First, open up the file and start to make an unpack() pattern, which
is Perl's way to deal with fixed-width data. It's fast.
perl -le 'my $a="";
map {s/\D*(\d+)-(\d+).*/$a.="A".(1+$2-$1). " "/e} split(/\n/,<<'EOT');
Where does the pattern come from? Well, the page in Regina's post has
descriptions of all the fields, so I just pasted those in.
Columns 1-2: United States Postal Service State Abbreviation
Columns 3-4: State Federal Information Processing Standard (FIPS) code
Columns 5-9: Place FIPS Code
Columns 10-73: Name
Columns 74-82: Total Population (2000)
Columns 83-91: Total Housing Units (2000)
Columns 92-105: Land Area (square meters) - Created for statistical purposes only.
Columns 106-119: Water Area(square meters) - Created for statistical purposes only.
Columns 120-131: Land Area (square miles) - Created for statistical purposes only.
Columns 132-143: Water Area (square miles) - Created for statistical purposes only.

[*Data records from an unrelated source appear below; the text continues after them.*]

-- ==== Sys2Proof/Machine/Registers.lean ====
section
/-! DEFINITION. The register families: set register (42_ld_vx.md), add to register (43_add_vx.md), set index
(44_ld_i.md). -/

namespace Sys2Proof.Machine

/-- `exec_LD_Vx(x, kk)` (R65): V[x] becomes kk, PC + 2. x = 15 writes VF as any register (R14; log 11). -/
def execLdVx (x : BitVec 4) (kk : Byte) (s : State) : Host.Outcome State Fault Refusal :=
  .next (s.setReg x kk).advance

/-- `exec_ADD_Vx(x, kk)` (R67): V[x] becomes (V[x] + kk) mod 256, no flag, PC + 2. -/
def execAddVx (x : BitVec 4) (kk : Byte) (s : State) : Host.Outcome State Fault Refusal :=
  .next (s.setReg x (addByte (s.reg x) kk)).advance

/-- The set-index family under a value of `SET_INDEX_ASSIGNS`: assign the operand to I (R70), or change nothing but
PC (R71). -/
def setIndex (assigns : Bool) (nnn : BitVec 12) (s : State) : State :=
  (if assigns then s.setI (zextAddress nnn) else s).advance

/-- `exec_LD_I(nnn)` (R70): I becomes zext_16(nnn), PC + 2. -/
def execLdI (nnn : BitVec 12) (s : State) : Host.Outcome State Fault Refusal :=
  .next (setIndex Config.setIndexAssigns nnn s)

end Sys2Proof.Machine
end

Columns 144-153: Latitude (decimal degrees) First character is blank or "-" denoting North or South latitude respectively
Columns 154-164: Longitude (decimal degrees) First character is blank or "-" denoting East or West longitude
EOT
OK, the pattern's made. Let's use iconv to turn that file into UTF-8
on the fly.
open my $f, "-|", "iconv -f ISO88591 -t UTF8 < places2k.txt";
Now, just a little more work. Unpack using the pattern, then chop off
what we don't want. Regina already supplied the table this is going
into, so we have that already made in our database.
while(<$f>){
chomp;
my $l = join("|", map{s/\s+//;s/\s+$//;$_} unpack($a, $_));
$l =~ s/^([^|]+|[^|]+|[^|]+|[^|]+).*/$1/;
print $l;
}
OK, we've now got a stream of pipe-delimited data. Let's be nice,
close that filehandle, and feed it directly to COPY.
close $f;' | psql -c "COPY places FROM stdin DELIMITER '|'"
And we're done!
A small typo: on my freebsd station i had to change encodings' names in iconv:
ISO88591 -> ISO-8859-1
UTF8 -> UTF-8.
In the second regexp, i escaped the pipes otherwise it returned only the first field (understood as OR in catch pattern). There were certainly removed during the post submission.
$l =~ s/^([^|]+\|[^|]+\|[^|]+\|[^|]+).*/$1/;
I luv' perl
is Perl's way to deal with fixed-width data. It's fast.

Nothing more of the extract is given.